● Work task
Only lines containing "that" belong in the answer, each copied from the entries below.

Collected data entries
/-- Is every hold of the running kind in place? (Log 115: DEDUCED) -/
def Dev.calHeld (d : Dev) : Bool :=
  let n := d.calLe
  match d.calKind with
  | 1 => d.rxState n == 1 && d.txState n != 0 && !(d.txState n == 1 && (d.le n).tx.goal == 8) && d.bankState n 0 != 0 && d.bankState n 0 != 3
  | 2 => d.txState n == 8
  | 3 => (d.le n).tx.calHold
  | _ => d.rxState n == 1

/-- Once the departure is over, the holds are taken (R387). -/
def Dev.calStep (d : Dev) : Dev :=
  if d.calIn 2 && !d.isDeparting d.calLe then (d.calTo 3).calHolds else d

/-- The departure of the carrier begins, or is over at once (R217, R387). -/
def Dev.calDepart (d : Dev) (n : Nat) : Dev :=
  let d := d.calTo 2
  if d.isDeparting n then d
  else
    let d := d.beginDeparture n
    (if d.departureMet n then d.completeDeparture n else d).calStep

/-- A command's registers at its start. -/
def Dev.calBegin (d : Dev) (kind n : Nat) : Dev :=
  let d := ((d.setB Reg.CAL_CMD_STAT.BUSY 0 true).set Reg.CAL_CMD_STAT.KIND 0 kind).set Reg.CAL_CMD_STAT.LE 0 n
  { (((d.calTo 0).set Reg.CAL_CMD_STAT.DETAIL 0 0).set Reg.CAL_CMD_STAT.RESULT 0 0) with calRun := CalRun.reset }

/-- RUN of a line-engine kind: its requirement, the trial, and the departure (R386, R387). -/
def Dev.calRunLe (d : Dev) (kind n : Nat) : Dev :=
  let d := d.calBegin kind n
  if !d.calReady kind n then d.calEnd 2
  else
    let d := d.calTo 1
    if d.calSheds n && !d.flag Reg.CAL_CTRL.ALLOW_SHED 0 then d.calEnd 1 else d.calDepart n

/-- RUN of the monitor kind (R409). -/
def Dev.calRunMon (d : Dev) : Dev := (d.calBegin 5 0).monCalAsk

/-- The running command ends as aborted or because its line engine left the required state (R390). (Log 112: DEDUCED) -/
def Dev.calAbort (d : Dev) : Dev :=
  if d.calBusy then (onlyIf (d.calKind == 5) Dev.monCalOver d).calEnd 9 else d

/-- The receive path of line engine `n` is disabled, or its transmit is killed: the command that needs it ends with DETAIL
10 (R389, R390). -/
def Dev.calRxLost (d : Dev) (n : Nat) : Dev :=
  if d.calBusy && d.calLe == n && (d.calKind == 1 || d.calKind == 4) then d.calEnd 10 else d
def Dev.calTxLost (d : Dev) (n : Nat) : Dev :=
  if d.calBusy && d.calLe == n && d.calKind == 3 then d.calEnd 10 else d

/-! ### The phases (R387) -/

/-- The bank that a kind uses. -/
def calBank (kind : Nat) : Nat := if kind = 1 ∨ kind = 4 then 0 else 1

/-- Every hold is in place, and SETTLE begins. -/
def Dev.calHold (d : Dev) : Dev :=
  if !d.calIn 3 then d
  else
    let d := d.calHolds
    if d.calHeld then d.calTo 4 else d

/-- The bank has been on for 100 ms, and MEASURE begins. -/
def Dev.calSettle (d : Dev) : Dev :=
  if !d.calIn 4 then d
  else
    let b := calBank d.calKind
    let d := d.until (Store.get (fun _ => 0) (d.le d.calLe).tx.bankEnd b + ms 100)
    { (d.calTo 5) with calRun := { CalRun.reset with since := d.now } }

/-- The delay of the reference that the user states, in 2^-16 ns. -/
def Dev.calRef (d : Dev) : Int := ofPs (d.getS Reg.CAL_REF_PS.PS 0)

/-- A TIMECAL_IN edge at `t` during a time-path measurement: TXB of R394 where it lies within 1 µs of its expected time, or
the trigger of R395. (Log 116: DEDUCED) -/
def Dev.calCapture (d : Dev) (t : Int) : Dev :=
  if !d.calIn 5 then d
  else
    match d.calKind, d.calRun.sample, d.delayTerm d.calLe 0 with
    | 3, some T, some dac =>
      let b := t - d.calRef - (stamp T + ofPs (6000 + 128000 + dac))
      if b.natAbs ≤ 1000 * 65536 then { d with calRun := { d.calRun with caps := b :: d.calRun.caps } } else d
    | 4, _, _ => { d with calRun := { d.calRun with caps := t :: d.calRun.caps } }
    | _, _, _ => d

/-- A sample galley starts: the pattern of R394 goes out with it. -/
def Dev.calGalley (d : Dev) (gnum : Nat) : Dev :=
  if d.calIn 5 && d.calKind == 3 && gnum % 256 == 0 then { d with calRun := { d.calRun with sample := some d.tgrid } } else d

● Output below
/-- The receive path of line engine `n` is disabled, or its transmit is killed: the command that needs it ends with DETAIL
/-- The bank that a kind uses. -/
/-- The delay of the reference that the user states, in 2^-16 ns. -/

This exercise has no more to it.